§ **Exercise details**
Nothing but the lines from the top of the following entries through the line with "i KEYHASHk. -/" should be printed, exactly as they are.

= Beginning of Section =

-- ==== Sys2Proof/Machine/Boot.lean ====
section
/-!
DEFINITION. Ehrozil images, fuses, the QSPI flash, the boot of the hub up to the checked copy, and the boot and update of the cell
(R377 to R382).
-/
namespace Sys2Proof.Machine

-- Fuses (R377, Table 17-7)

/-- A fuse bit that exists: 0 SB_EN, 1 to 4 REVOKE, 8 to 71 SEC_MIN, 256 + 384 k + i KEYHASHk. -/
def fuseOk (b : Nat) : Bool := b ≤ 4 || (8 ≤ b && b ≤ 71) || (256 ≤ b && b < 256 + 4 * 384)

/-- A fuse blown: the list stays in ascending order. -/
def blow (b : Nat) : List Nat → List Nat
  | [] => [b]
  | x :: xs => if x < b then x :: blow b xs else if x = b then x :: xs else b :: x :: xs

/-- How many of the fuses from `lo` on, `n` of them, are blown. -/
def fuseCount (l : List Nat) (lo n : Nat) : Nat := (l.filter fun x => lo ≤ x && x < lo + n).length

/-- SEC_MIN, a thermometer. -/
def secMin (l : List Nat) : Nat := fuseCount l 8 64

/-- OTPSTAT (Table 17-7). -/
def otpStat (l : List Nat) : Nat :=
  let set (p : Nat → Bool) := (List.range 4).foldl (fun v k => if p k then v + 2 ^ k else v) 0
  b2n (l.contains 0) + set (fun k => fuseCount l (256 + 384 * k) 384 != 0) * 2 + set (fun k => l.contains (1 + k)) * 2 ^ 5
    + secMin l * 2 ^ 16

/-- A byte of the fused key hash `k`. -/
def keyHashByte (l : List Nat) (k i : Nat) : Byte :=
  BitVec.ofNat 8 ((List.range 8).foldl (fun v j => if l.contains (256 + 384 * k + 8 * i + j) then v + 2 ^ j else v) 0)

/-- A write of OTPCMD: GO blows one bit; a bit that no fuse has is refused. -/
def Chip.otpCmd (c : Chip) (p : Part) (w : Nat) : Chip :=
  let b := bits w 10 0
  if !bit w 31 then c
  else match p with
  | .hub =>
    if fuseOk b then { c with sys := { c.sys with otpHub := blow b c.sys.otpHub } }
    else c.raiseHub ⟨11, 2, 2, noFlag PCI_PSTAT⟩
  | .cell =>
    if fuseOk b then { c with sys := { c.sys with otpCell := blow b c.sys.otpCell } }
    else c.raiseCell ⟨0, 2, 2, CGL_CCFG_REFUSED⟩

-- Containers (Table 17-2). An image is the function of its bytes.

/-- `n` bytes of an image. -/
def imgBytes (g : Nat → Nat) (a n : Nat) : List Byte := (List.range n).map fun i => BitVec.ofNat 8 (g (a + i))

/-- A little-endian number of an image. -/
def imgNum (g : Nat → Nat) (a n : Nat) : Nat := natLE (imgBytes g a n)

/-- MAGIC, FORMAT and TARGET are right. -/
def imgHead (g : Nat → Nat) (target : Nat) : Bool := imgNum g 0 4 == 0x5A524845 && g 4 == 1 && g 5 == target

def imgLen (g : Nat → Nat) : Nat := imgNum g 0xC 4

/-- The sections: TYPE, destination, length and file offset. -/
def imgSections (g : Nat → Nat) : List (Nat × Nat × Nat × Nat) :=
  (List.range (Nat.min (g 0x10) 16)).map fun i =>
    let a := 0x100 + 16 * i
    (imgNum g a 4, imgNum g (a + 4) 4, imgNum g (a + 8) 4, imgNum g (a + 12) 4)

/-- Check 1 of R377. A container that Table 17-2 does not allow (NSEC, LEN) fails it too. -/
def imgForm (g : Nat → Nat) (slot target : Nat) : Bool :=
  let n := imgLen g
  imgHead g target && n ≤ slot && n % 8 == 0 && 0x200 + 96 ≤ n && 1 ≤ g 0x10 && g 0x10 ≤ 16
    && (imgSections g).all fun s => s.2.2.2 + s.2.2.1 ≤ n

/-- Check 2: the public key is the fused one, and not revoked. -/
def imgKey (g : Nat → Nat) (otp : List Nat) : Bool :=
  let k := g 0x11 % 4
  sha384 (imgBytes g 0x20 96) == (List.range 48).map (keyHashByte otp k) && !otp.contains (1 + k)

/-- Check 3: the signature over the first 512 bytes verifies. -/
def imgSig (g : Nat → Nat) : Bool :=
  let e := imgLen g - 96
  ecdsaOk (imgNum g 0x20 48) (imgNum g 0x50 48) (sha384 (imgBytes g 0 0x200)) (imgNum g e 48) (imgNum g (e + 48) 48)

/-- Check 4: DIGEST matches. -/
def imgDigest (g : Nat → Nat) : Bool := sha384 (imgBytes g 0x200 (imgLen g - 96 - 0x200)) == imgBytes g 0x80 48

/-- Check 5: SEC_VER is at least SEC_MIN. -/
def imgSec (g : Nat → Nat) (otp : List Nat) : Bool := secMin otp ≤ imgNum g 6 2

/-- R377: the failure code (0: the image passes), and which of the checks 2, 3 and 5 failed without rejecting the image while
SB_EN is 0. -/
def imgCheck (g : Nat → Nat) (slot target : Nat) (otp : List Nat) : Nat × Nat :=
  if !imgForm g slot target then (1, 0)
  else
    let r := [imgKey g otp, imgSig g, imgSec g otp]
    if otp.contains 0 then
      (if r.getD 0 false == false then 2 else if r.getD 1 false == false then 3 else if !imgDigest g then 4
        else if r.getD 2 false == false then 5 else 0, 0)
    else (if !imgDigest g then 4 else 0, b2n (!r.getD 0 false) + b2n (!r.getD 1 false) * 2 + b2n (!r.getD 2 false) * 4)

-- The QSPI flash

/-- What an erased byte of the flash reads as. -/
def flashReset (_ : Nat) : Byte := 0xFF
def Chip.flashByte (c : Chip) (a : Nat) : Nat := (Assoc.get flashReset c.flash a).toNat
def Chip.setFlash (c : Chip) (a v : Nat) : Chip := { c with flash := Assoc.set flashReset c.flash a (BitVec.ofNat 8 v) }

/-- The size of a slot, and where the slots start (R378). -/
def imgSlotLen : Nat := 0x800000
def imgSlotAt (i : Nat) : Nat := imgSlotLen * i

/-- The area that an erase opcode clears: its size, none for an opcode that erases nothing, and 0 for the whole device. -/
def eraseSize (op : Nat) : Option Nat :=
  if op == 0x20 || op == 0x21 then some 0x1000
  else if op == 0x52 || op == 0x5C then some 0x8000
  else if op == 0xD8 || op == 0xDC then some 0x10000
  else if op == 0xC7 || op == 0x60 then some 0
  else none

/-- The slot that the hub has booted from. -/
def Chip.bootedSlot (c : Chip) : Option Nat :=
  if c.flag PCI_BOOTSTAT_DONE && c.fld PCI_BOOTSTAT_SRC < 2 then some (c.fld PCI_BOOTSTAT_SRC) else none

/-- A flash area of `n` bytes from `a` on reaches the booted slot. -/
def Chip.hitsBooted (c : Chip) (a n : Nat) : Bool :=
  match c.bootedSlot with
  | some i => a < imgSlotAt i + imgSlotLen && imgSlotAt i < a + n
  | none => false

def qdataByte (c : Chip) (i : Nat) : Nat := bits (c.reg (PCI_QDATA (i / 4))) (8 * (i % 4) + 7) (8 * (i % 4))
def Chip.setQdata (c : Chip) (i v : Nat) : Chip :=
  c.setReg (PCI_QDATA (i / 4)) (insertBits (c.reg (PCI_QDATA (i / 4))) (8 * (i % 4) + 7) (8 * (i % 4)) v)

/-- QCMD.GO: one flash operation with the JEDEC opcodes; a write or erase of the booted slot is refused unless UNLOCK is 1 (R379). The
data of a read with another opcode is what the device answers: free. -/
def Chip.qcmd (c : Chip) (w : Nat) : Chip :=
  let op := bits w 7 0
  let n := Nat.min (bits w 21 12) 256
  let a := c.reg PCI_QADDR % (if bit w 9 then 2 ^ 32 else 2 ^ 24)
  let refused (m k : Nat) : Bool := !c.flag PCI_QCTL_UNLOCK && c.hitsBooted m k
  let refuse := c.raiseHub ⟨11, 2, 2, PCI_QSTAT_REFUSED⟩
  if !bit w 31 then c
  else match eraseSize op with
  | some z =>
    let m := if z == 0 then 0 else a / z * z
    let k := if z == 0 then 2 ^ 32 else z
    if refused m k then refuse else { c with flash := c.flash.filter fun x => x.1 < m || m + k ≤ x.1 }
  | none =>
    if op == 0x02 || op == 0x12 then
      if refused a n then refuse
      else c.forEach (List.range n) fun i c => c.setFlash (a + i) (c.flashByte (a + i) &&& qdataByte c i)
    else if bit w 22 then c
    else if op == 0x03 || op == 0x13 || op == 0x0B || op == 0x0C then
      c.forEach (List.range n) fun i c => c.setQdata i (c.flashByte (a + i))
    else c.forEach (List.range n) fun i c => c.draw.2.setQdata i c.draw.1

-- Hub boot (R378, R379)

/-- The BOOT straps: 0 QSPI, 1 PCIe, 2 QSPI and then PCIe, 3 as 2. -/
def Chip.bootMode (c : Chip) : Nat := Nat.min c.sys.bootPins.toNat 2

/-- An image of the flash, and the one in the pool. -/
def Chip.flashImg (c : Chip) (i : Nat) : Nat → Nat := fun o => c.flashByte (imgSlotAt i + o)
def Chip.poolImg (c : Chip) : Nat → Nat := fun o => memByte c.hubMem (0x40000000 + o)

/-- The order in which the slots are tried. -/
def Chip.slotOrder (c : Chip) : List Nat :=
  let ok (i : Nat) := imgHead (c.flashImg i) 1
  let ver (i : Nat) := imgNum (c.flashImg i) 8 4
  if ok 1 && (!ok 0 || ver 0 < ver 1) then [1, 0] else [0, 1]

def codeFld (i : Nat) : Fld := if i == 0 then PCI_BOOTSTAT_CODE_A else if i == 1 then PCI_BOOTSTAT_CODE_B else PCI_BOOTSTAT_CODE_P

/-- The check of source `i` (0 A, 1 B, 2 PCIe), with its code in BOOTSTAT; a flash image is copied into the pool first. -/
def Chip.tryImage (c : Chip) (i : Nat) : Bool × Chip :=
  let g := if i == 2 then c.poolImg else c.flashImg i
  let r := imgCheck g (if i == 2 then poolEnd - 0x40000000 else imgSlotLen) 1 c.sys.otpHub
  let c := c.when (i != 2 && imgForm g imgSlotLen 1) fun c => c.poolStore 0x40000000 (imgBytes g 0 (imgLen g))
  let c := (c.setFld (codeFld i) r.1).setFld PCI_BOOTSTAT_SOFT r.2
  (r.1 == 0, c)

def Chip.setLoading (c : Chip) (x : Option (Option Nat)) : Chip := { c with sys := { c.sys with loading := x } }

/-- The boot from QSPI up to the checked copy; BOOT_DONE loads it. -/
def Chip.qspiBoot (c : Chip) : Chip :=
  let l := c.slotOrder
  let a := c.tryImage (l.getD 0 0)
  if a.1 then a.2.setLoading (some (some (l.getD 0 0)))
  else
    let b := a.2.tryImage (l.getD 1 1)
    if b.1 then b.2.setLoading (some (some (l.getD 1 1))) else b.2.setLoading (some none)

/-- BOOTCTL.GO: refused after DONE; without effect while the ROM waits for no PCIe boot. -/
def Chip.bootGo (c : Chip) : Chip :=
  if c.flag PCI_BOOTSTAT_DONE then c.raiseHub ⟨11, 2, 2, noFlag PCI_PSTAT⟩
  else if c.sys.loading.isNone && (c.bootMode == 1 || (c.bootMode == 2 && c.flag PCI_BOOTSTAT_FAIL)) then
    let r := c.tryImage 2
    r.2.setLoading (some (if r.1 then some 2 else none))
  else c

-- Cell boot (R380, R381)

/-- The two windows of MRAM exchanged, with their check bits (Table 17-3). -/
def swapKeys {α : Type} (m : List (Nat × α)) : List (Nat × α) :=
  let lo := m.filter fun x => x.1 < 0x1F000
  let hi := m.filter fun x => 0x1F000 ≤ x.1 && x.1 < 0x3E000
  hi.map (fun x => (x.1 - 0x1F000, x.2)) ++ lo.map (fun x => (x.1 + 0x1F000, x.2)) ++ m.filter fun x => 0x3E000 ≤ x.1

/-- The running window shows physical bank `b`. -/
def Chip.mapBank (c : Chip) (b : Nat) : Chip :=
  if b == c.sys.bank then c
  else { c with cellMem := swapKeys c.cellMem, cellEcc := swapKeys c.cellEcc, sys := { c.sys with bank := b } }

/-- The image in physical bank `b`. -/
def Chip.bankImg (c : Chip) (b : Nat) : Nat → Nat := fun o => memByte c.cellMem ((if b == c.sys.bank then 0 else 0x1F000) + o)
/-- R377 on a bank: the code of the check that rejects it, 0 for none, and the code shown, which while SB_EN is 0 tells the first of the
checks 2, 3 and 5 that failed without rejecting it (log entry 65). -/
def Chip.checkBank (c : Chip) (b : Nat) : Nat × Nat :=
  let r := imgCheck (c.bankImg b) 126976 2 c.sys.otpCell
  (r.1, if r.1 != 0 then r.1 else if bit r.2 0 then 2 else if bit r.2 1 then 3 else if bit r.2 2 then 5 else 0)

/-- The record in use and which copy holds it: the valid one with the higher SEQ; none valid: bank 0, CONFIRMED. -/
def Sys.record (s : Sys) : BootRec × Bool :=
  match s.rec0, s.rec1 with
  | some a, some b => if a.seq < b.seq then (b, true) else (a, false)
  | some a, none => (a, false)
  | none, some b => (b, true)
  | none, none => ({}, true)

/-- The record written to the other copy, with the next SEQ. -/
def Chip.putRecord (c : Chip) (r : BootRec) : Chip :=
  let u := c.sys.record
  let r := some { r with seq := u.1.seq + 1 }
  { c with sys := if u.2 then { c.sys with rec0 := r } else { c.sys with rec1 := r } }

/-- BOOTST as the record and the mapped bank give it. -/
def Chip.showRecord (c : Chip) : Chip :=
  let r := c.sys.record.1
  ((c.setFld CGL_BOOTST_BANK c.sys.bank).setFld CGL_BOOTST_TRIAL (b2n r.trial)).setFld CGL_BOOTST_TRIES r.tries

/-- Back to the previous bank, CONFIRMED. -/
def BootRec.back (r : BootRec) : BootRec := { r with active := r.prev, trial := false, tries := 0 }

def Chip.rolledBack (c : Chip) : Chip := c.raiseCell ⟨0, 0, 2, CGL_BOOTST_ROLLBACK⟩

/-- BOOT_WD of an image in seconds (Table 17-2). -/
def bankWd (g : Nat → Nat) : Nat := if g 0x12 == 0 then 10 else g 0x12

= End of Section =

§ **Task answer**
-- ==== Sys2Proof/Machine/Boot.lean ====
section
/-!
DEFINITION. Ehrozil images, fuses, the QSPI flash, the boot of the hub up to the checked copy, and the boot and update of the cell
(R377 to R382).
-/
namespace Sys2Proof.Machine

-- Fuses (R377, Table 17-7)

/-- A fuse bit that exists: 0 SB_EN, 1 to 4 REVOKE, 8 to 71 SEC_MIN, 256 + 384 k + i KEYHASHk. -/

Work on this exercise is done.